-- ==== Sys2Proof/Machine/Ops.lean ====
section
/-!
DEFINITION. The named operations over State: registers and their fields, tiles and partitions, the active layout, counters
and flags, the outputs.
-/

namespace Sys2Proof.Machine

/-! ### Fields of words -/

/-- Bits [hi:lo] of a number. -/
def fld (w hi lo : Nat) : Nat := w / 2 ^ lo % 2 ^ (hi - lo + 1)

/-- Bit i of a number. -/
def bitOf (w i : Nat) : Bool := w / 2 ^ i % 2 == 1

/-- A word made of fields (position, width, value), the positions disjoint. -/
def packFields : List (Nat × Nat × Nat) → Nat
  | [] => 0
  | (pos, width, v) :: fs => v % 2 ^ width * 2 ^ pos + packFields fs

/-- Bits [hi:lo] replaced. -/
def setFld (w hi lo v : Nat) : Nat := w - fld w hi lo * 2 ^ lo + v % 2 ^ (hi - lo + 1) * 2 ^ lo

def b2n (b : Bool) : Nat := if b then 1 else 0

/-- Sign extension of a `w`-bit field to 64 bits. -/
def sext64 (w x : Nat) : Dword := (BitVec.ofNat w x).signExtend 64

/-- Serial comparison with a window of 2^(bits − 1): whether a is newer than b (R36, R366). -/
def serialNewer (bits a b : Nat) : Bool :=
  let d := (a + 2 ^ bits - b % 2 ^ bits) % 2 ^ bits
  d != 0 && decide (d < 2 ^ (bits - 1))

/-- Serial comparison: whether a is b or newer (R36). -/
def serialGe (bits a b : Nat) : Bool := decide ((a + 2 ^ bits - b % 2 ^ bits) % 2 ^ bits < 2 ^ (bits - 1))

/-- The elements of a list without repeats, first occurrence kept. -/
def dedup (l : List Nat) : List Nat := l.foldl (fun acc x => if acc.contains x then acc else acc ++ [x]) []

/-- A list in the order of `le`; elements that neither precedes the other keep their order. -/
def insertBy {α : Type} (le : α → α → Bool) (x : α) : List α → List α
  | [] => [x]
  | y :: l => if le x y then x :: y :: l else y :: insertBy le x l
def sortBy {α : Type} (le : α → α → Bool) (l : List α) : List α := l.foldr (insertBy le) []

/-! ### Registers -/

/-- The stored value of a register; registers that show other state are computed in Machine/Regs.lean. -/
def State.rd (s : State) (p : Nat) : Word := (Sparse.find s.rf.file p).getD (Reg.resetValue p)

/-- Set the stored value of a register. -/
def State.wr (s : State) (p : Nat) (v : Word) : State :=
  { s with rf := { s.rf with file := Sparse.set (Reg.resetValue p) s.rf.file p v } }

/-- A field of a register. -/
def State.rdFld (s : State) (p hi lo : Nat) : Nat := fld (s.rd p).toNat hi lo
def State.rdBit (s : State) (p i : Nat) : Bool := (s.rd p).getLsbD i

/-- Set a field of a register. -/
def State.wrFld (s : State) (p hi lo v : Nat) : State := s.wr p (BitVec.ofNat 32 (setFld (s.rd p).toNat hi lo v))

/-- Set or clear one bit of a register. -/
def State.setBit (s : State) (p i : Nat) : State := s.wr p (s.rd p ||| BitVec.ofNat 32 (2 ^ i))
def State.clrBit (s : State) (p i : Nat) : State := s.wr p (s.rd p &&& ~~~BitVec.ofNat 32 (2 ^ i))
def State.putBit (s : State) (p i : Nat) (b : Bool) : State := if b then s.setBit p i else s.clrBit p i

/-- Add to a counter field that saturates at its maximum. -/
def State.bumpFld (s : State) (p hi lo n : Nat) : State :=
  s.wrFld p hi lo (min (s.rdFld p hi lo + n) (2 ^ (hi - lo + 1) - 1))

/-- Add to a 32-bit counter that saturates at 0xFFFF_FFFF. -/
def State.bump (s : State) (p n : Nat) : State := s.bumpFld p 31 0 n

/-! ### Time, outputs, free values -/

def State.now (s : State) : Dword := s.clock.gtc

/-- While n counts pass, one nanosecond in 20,000 of the offset that is being slewed away goes: ±50 ppm, 50 ns per
millisecond (R23; in whole counts, DESIGN CHOICE, log 174). -/
def Clock.slew (c : Clock) (n : Nat) : Clock :=
  let k := min ((c.slewAcc + n) / 20000) c.slewLeft.natAbs
  { c with slewAcc := (c.slewAcc + n) % 20000, slewLeft := if 0 ≤ c.slewLeft then c.slewLeft - k else c.slewLeft + k }

/-- Bring the GTC forward to a count that a command is said to fall at; it never goes back (R21). The counts that pass are
those of the slewed GTC (R38), and slew it. -/
def State.reach (s : State) (g : Nat) : State :=
  if s.clock.gtc.toNat < g then
    { s with clock := { s.clock.slew (g - s.clock.gtc.toNat) with gtc := BitVec.ofNat 64 g } }
  else s

/-- LEVEL of SHT_SYNC_STATUS: 0 at the time root, 3 before the chip has joined. -/
def State.syncLevel (s : State) : Nat := s.rdFld Reg.shtSyncStatus 5 4

/-- Counts from an earlier GTC value to now. -/
def State.since (s : State) (t : Dword) : Nat := s.clock.gtc.toNat - t.toNat

def State.emit (s : State) (o : Out) : State := { s with out := s.out ++ [o] }

/-- Take the number of the next free value. -/
def State.fresh (s : State) : Nat × State := (s.freeCount, { s with freeCount := s.freeCount + 1 })

/-! ### Performance counters (18 R401-R403) -/

/-- The configuration register of counter c: 0-511 tiles, 512-559 HBM, 560-703 links, 704-711 Prism. -/
def pmcCfgPlace (c : Nat) : Nat :=
  if c < 512 then 0xF1000 + 4 * c else if c < 560 then 0xF2000 + 4 * (c - 512)
  else if c < 704 then 0xF3000 + 4 * (c - 560) else 0xF4000 + 4 * (c - 704)

/-- An event of value v at one counter: with threshold 0 it adds v, else 1 when v is above it; it saturates (R401). -/
def State.pmcAt (s : State) (code v c : Nat) : State :=
  let w := (s.rd (pmcCfgPlace c)).toNat
  if !(bitOf w 8 && fld w 7 0 == code && s.rdBit Reg.glbBlkEn 15) then s else
  let add := if fld w 31 16 = 0 then v else if fld w 31 16 < v then 1 else 0
  if add = 0 then s else
  let x := (Sparse.get 0 s.dbg.pmc c).toNat + add
  let s := { s with dbg := { s.dbg with pmc := Sparse.set 0 s.dbg.pmc c (BitVec.ofNat 48 (min x (2 ^ 48 - 1))) } }
  if 2 ^ 48 - 1 ≤ x then s.setBit Reg.pmcEvent 0 else s

def State.pmcRange (s : State) (first n code v : Nat) : State :=
  ((List.range n).map (first + ·)).foldl (fun s c => s.pmcAt code v c) s

def State.pmcTile (s : State) (t code v : Nat) : State := s.pmcRange (8 * t) 8 code v
def State.pmcHbm (s : State) (k code v : Nat) : State := s.pmcRange (512 + 4 * k) 4 code v
def State.pmcLink (s : State) (l code v : Nat) : State := s.pmcRange (560 + 4 * l) 4 code v
/-- Prism's counters are the two of each engine; an event counts at the engine of the launching tile's die (R119). -/
def State.pmcPrism (s : State) (die code v : Nat) : State := s.pmcRange (704 + 2 * die) 2 code v

/-! ### Tiles and partitions -/

def State.tile (s : State) (t : Nat) : Tile := Sparse.get Tile.reset s.tiles t
def State.setTile (s : State) (t : Nat) (x : Tile) : State := { s with tiles := Sparse.set Tile.reset s.tiles t x }
def State.modTile (s : State) (t : Nat) (f : Tile → Tile) : State := s.setTile t (f (s.tile t))

def State.part (s : State) (p : Nat) : Part := Sparse.get Part.reset s.parts p
def State.setPart (s : State) (p : Nat) (x : Part) : State := { s with parts := Sparse.set Part.reset s.parts p x }
def State.modPart (s : State) (p : Nat) (f : Part → Part) : State := s.setPart p (f (s.part p))

/-- A Mirror pair froze: the partition dispatches nothing from frame P + W on, until a compute-domain reset (R212). -/
def Part.frozen (x : Part) : Bool := x.led.any (·.frozen)

/-- The next START bit above i, bit 8 when there is none (R63). -/
def layoutNext (start i : Nat) : Nat := ((List.range 8).find? fun j => decide (i < j) && bitOf start j).getD 8

/-- Tiles of partition p under a layout, in units of eight; 0 where no partition begins (R63). -/
def layoutUnits (start p : Nat) : Nat := if p < 8 && bitOf start p then layoutNext start p - p else 0

/-- The validity rule of R63. -/
def layoutValid (start : Nat) : Bool :=
  bitOf start 0 && (List.range 8).all fun i =>
    !bitOf start i || (let n := layoutNext start i - i
                       (n == 1 || n == 2 || n == 4 || n == 8) && i % n == 0)

/-- The layout in force (TIL_PART_STATUS.ACTIVE). -/
def State.layout (s : State) : Nat := s.rdFld Reg.tilPartStatus 7 0

/-- Tiles of partition p; 0 when it is absent. -/
def State.partSize (s : State) (p : Nat) : Nat := 8 * layoutUnits s.layout p

def State.hasPart (s : State) (p : Nat) : Bool := s.partSize p != 0

/-- The partition that holds logical tile t. -/
def State.partOf (s : State) (t : Nat) : Nat :=
  (((List.range 8).reverse.find? fun i => decide (8 * i ≤ t) && bitOf s.layout i)).getD 0

def State.partTiles (s : State) (p : Nat) : List Nat := (List.range (s.partSize p)).map (8 * p + ·)

/-- The partitions of the active layout. -/
def State.partList (s : State) : List Nat := (List.range 8).filter s.hasPart

/-- The partition-relative number of a tile (R65). -/
def State.relTile (s : State) (t : Nat) : Nat := t - 8 * s.partOf t

/-- The tenant whose frames run on a partition. -/
def State.tenantOfPart (s : State) (p : Nat) : Nat := (s.part p).onTiles.getD 0
def State.tenantOf (s : State) (t : Nat) : Nat := s.tenantOfPart (s.partOf t)

/-- A channel's entry, and its tenant (11 Table 11.4). -/
def State.chEntry (s : State) (ch : Nat) : Nat := (Sparse.get 0 s.chan.chans ch).toNat
def cTenant (e : Nat) : Nat := fld e 24 16

/-- An operand of a command: bits of the word that begins at a byte offset. -/
def ExecCmd.arg (c : ExecCmd) (byte width : Nat) : Nat := fld c.words.toNat (8 * byte + width - 1) (8 * byte)
def ExecCmd.opc (c : ExecCmd) : Nat := c.arg 0 8

def State.tenant (s : State) (v : Nat) : Tenant := Sparse.get Tenant.reset s.chan.tenants v
def State.modTenant (s : State) (v : Nat) (f : Tenant → Tenant) : State :=
  { s with chan := { s.chan with tenants := Sparse.set Tenant.reset s.chan.tenants v (f (s.tenant v)) } }

def State.link (s : State) (l : Nat) : Link := Sparse.get Link.reset s.net.links l
def State.modLink (s : State) (l : Nat) (f : Link → Link) : State :=
  { s with net := { s.net with links := Sparse.set Link.reset s.net.links l (f (s.link l)) } }

/-- The serving context of a tenant on a partition (R261). -/
def State.context (s : State) (v p : Nat) : Option Context := Sparse.get none s.chan.contexts (v * 8 + p)
def State.setContext (s : State) (v p : Nat) (c : Option Context) : State :=
  { s with chan := { s.chan with contexts := Sparse.set none s.chan.contexts (v * 8 + p) c } }

/-- The serving context that is on the tiles of a partition. -/
def State.contextOn (s : State) (p : Nat) : Option Context :=
  if (s.part p).jobOn then none else (s.part p).onTiles.bind fun v => s.context v p

/-- JOB_ID of the job or serving context whose frames run on a partition. -/
def State.jobIdOf (s : State) (p : Nat) : Word :=
  match s.contextOn p, (s.part p).job with
  | some c, _ => c.jobId
  | none, some j => j.jobId
  | none, none => 0

/-- The step number of what runs on a partition: its job's, or its serving context's. -/
def State.stepOf (s : State) (p : Nat) : BitVec 40 := match s.contextOn p with
  | some c => c.step
  | none => (s.part p).step

/-- The channel and command of what runs on a partition. -/
def State.cmdOn (s : State) (p : Nat) : Option (Nat × Word) := match s.contextOn p, (s.part p).job with
  | some c, _ => c.running.map fun i => (i.chan, i.index)
  | none, some j => some (j.chan, j.cmdIndex)
  | none, none => none

/-- Whether partition p runs in reproducible mode. -/
def State.repro (s : State) (p : Nat) : Bool := (s.part p).repro

/-- TCLK in force on a partition in MHz, and its envelope in 100 W (PWR_TCLK_ACT). -/
def State.tclk (s : State) (p : Nat) : Nat := s.rdFld (Reg.pwrTclkAct p) 11 0
def State.envAct (s : State) (p : Nat) : Nat := s.rdFld (Reg.pwrTclkAct p) 16 12

/-- The frame period in counts (R26). -/
def State.period (s : State) (p : Nat) : Nat := 1024 * s.rdFld (Reg.shtPctrl p) 10 0

/-- The GTC of tick F of a partition, from its last tick: F counts modulo 2^48 (R25, R36). -/
def State.tickAt (s : State) (p F : Nat) : Nat :=
  let x := s.part p
  if !x.ticked then x.l.toNat + F % 2 ^ 48 * s.period p
  else ((x.lastTick.toNat : Int) + (BitVec.ofNat 48 F - x.f).toInt * (s.period p : Int)).toNat

/-- The frame budget C at a clock (R27). -/
def frameBudget (period mhz : Nat) : Nat := period * mhz / 1000
def State.budget (s : State) (p : Nat) : Nat := frameBudget (s.period p) (s.tclk p)

/-- C in force: recomputed at every tick while frames run (R35, R426). -/
def State.cycles (s : State) (p : Nat) : Nat := if (s.part p).running then (s.part p).cyc else s.budget p

/-- Whether a block is enabled (R394). -/
def State.blockOn (s : State) (b : Nat) : Bool := s.rdBit Reg.glbBlkEn b

/-- HALT_N, or a test control off its value, has stopped the chip (R334, R388). -/
def State.halted (s : State) : Bool := s.rdBit Reg.mgtStatus 20 || s.port.testHold

/-! ### This chip and its managers (R326, R329) -/

/-- Chip identity: BOARD × 16 + SLOT. -/
def State.self (s : State) : ChipId :=
  BitVec.ofNat 14 (s.rdFld Reg.mgtCoord 9 0 * 16 + s.rdFld Reg.mgtCoord 15 12)

end Sys2Proof.Machine
end

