/-! ### Writing results (R127, R142) -/

/-- Write a shard, or a piece, at its runs in the destination; data and scale or side bytes follow the runs' order. -/
def State.writeRuns (s : State) (c : Coll) (rs : List Run) (data side : List Byte) : Option Trouble × State × List (Nat × List Byte) :=
  let f := c.dstFmt
  let d := Desc.ofBits c.dt
  let d := if c.fused then { d with space := 1 } else d
  let width := if c.pop = 0 then c.cols else c.cols / c.n
  let addr := fun (e : Nat) => if c.fused then d.base + e / width * d.stride + (e % width) * f.bits / 8
    else d.base + e * f.bits / 8
  let aux := fun (e : Nat) => d.aux + (if f.isMx then e / 32 else e / 64 * 16)
  let segs := (rs.foldl (fun (acc : List (Nat × List Byte) × List Byte × List Byte) r =>
    let nb := f.bytesFor r.cnt
    let na := auxBytes c.dfmt r.cnt
    (acc.1 ++ [(addr r.dst, acc.2.1.take nb)] ++ (if na = 0 then [] else [(2 ^ 60 + aux r.dst, acc.2.2.take na)]),
     acc.2.1.drop nb, acc.2.2.drop na)) ([], data, side)).1
  let r := s.unitPut c.tile d (segs.map fun e => (e.1 % 2 ^ 60, e.2))
  (r.1, r.2, segs)

/-- Prism writes destination elements: into memory, into the digest part, into the Loupe statistics (R142, R201). -/
def State.deliver (s : State) (c : Coll) (rs : List Run) (data side : List Byte) : State :=
  if c.ouu then s else
  let r := s.writeRuns c rs data side
  match r.1 with
  | some b => r.2.1.trouble c.tile b
  | none =>
    let s := r.2.1.modColl c.id fun c =>
      { c with written := r.2.2.foldl (fun m e => Sparse.put m e.1 e.2) c.written }
    let d := Desc.ofBits c.dt
    let n := rs.foldl (fun n r => n + r.cnt) 0
    if d.le && c.dstFmt != .bytes then
      s.report (unitPrism (c.tile / 16)) c.part d.loupe ((arrayVals c.dstFmt n data side).map (·, false))
    else s

/-- The anchor of block b, where it has been formed. -/
def Coll.anchorFor (c : Coll) (b : Nat) (d : BitVec 16) : BitVec 16 := match c.anchors.find? (·.1 == b) with
  | some e => e.2
  | none => d

/-! ### The owner's arithmetic (Table 6.4) -/

/-- A shard's data, its side bytes, and the anchor conflict of fixed-anchor blocks (R130). -/
structure Reduced where
  data : List Byte
  side : List Byte
  conflict : Bool

/-- The binary32 sums of the binary path: the deferred sum first, then each contribution in order. -/
def sumF32 (deferred : Option (List Word)) (ls : List (List Word)) : List Word :=
  match deferred, ls with
  | some d, ls => ls.foldl (List.zipWith addF32) d
  | none, l :: ls => ls.foldl (List.zipWith addF32) l
  | none, [] => []

/-- Anchors of a block across contributions that are not EMPTY and differ. -/
def anchorsDiffer (bs : List WsBlock) : Bool :=
  let as := (bs.map fun b => sideAnchor b.side).filter (· != wsEmpty)
  as.any (· != as.headD 0)

/-- The shard that this chip owns, reduced (Table 6.4). -/
def State.reduceShard (s : State) (c : Coll) (order : List Nat) : Reduced :=
  let n := c.shardLen c.rank
  let f := c.dstFmt
  let slot := s.slotSum c
  if c.wide then
    let parts := c.contribs.map fun k => wsBlocks c.width k.data k.side
    let parts := match slot with
      | some (d, x) => parts ++ [(wsBlocks c.width d x).mapIdx fun i (b : WsBlock) =>
          b.shiftTo (c.anchorFor i (sideAnchor b.side))]
      | none => parts
    let cols := (List.range (c.blocks c.rank)).map fun i => parts.filterMap (·[i]?)
    let sums := cols.map fun bs => match bs with
      | b :: l => l.foldl WsBlock.join b
      | [] => ⟨c.width, List.replicate 64 0, mkSide wsEmpty false false false false 0⟩
    let bad := c.fixedAnchor && cols.any anchorsDiffer
    if f.isWs then
      let d := blockData n sums
      ⟨d.1, d.2, bad⟩
    else
      let vals := (sums.flatMap fun b => (List.range 64).map b.val).take n
      ⟨packElems f (vals.map (f.ofVal .rne)), [], bad⟩
  else
    let ks := if order.isEmpty then c.contribs else order.filterMap fun r => c.contribs.find? (·.rank == r)
    let sums := sumF32 (slot.map fun d => words32 d.1) (ks.map fun k => c.asF32 n k.data)
    ⟨packElems f (sums.map fun w => f.ofVal .rne (f32 w)), [], false⟩

end Sys2Proof.Machine
end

■ HOW TO COMPLETE THIS TASK ■
Search the material above for the string "find", and copy every line in which it turns up.

■ RESULT OF THE TASK ■
def State.rd (s : State) (p : Nat) : Word := (Sparse.find s.rf.file p).getD (Reg.resetValue p)
def layoutNext (start i : Nat) : Nat := ((List.range 8).find? fun j => decide (i < j) && bitOf start j).getD 8
  (((List.range 8).reverse.find? fun i => decide (8 * i ≤ t) && bitOf s.layout i)).getD 0
def Coll.anchorFor (c : Coll) (b : Nat) (d : BitVec 16) : BitVec 16 := match c.anchors.find? (·.1 == b) with
    let ks := if order.isEmpty then c.contribs else order.filterMap fun r => c.contribs.find? (·.rank == r)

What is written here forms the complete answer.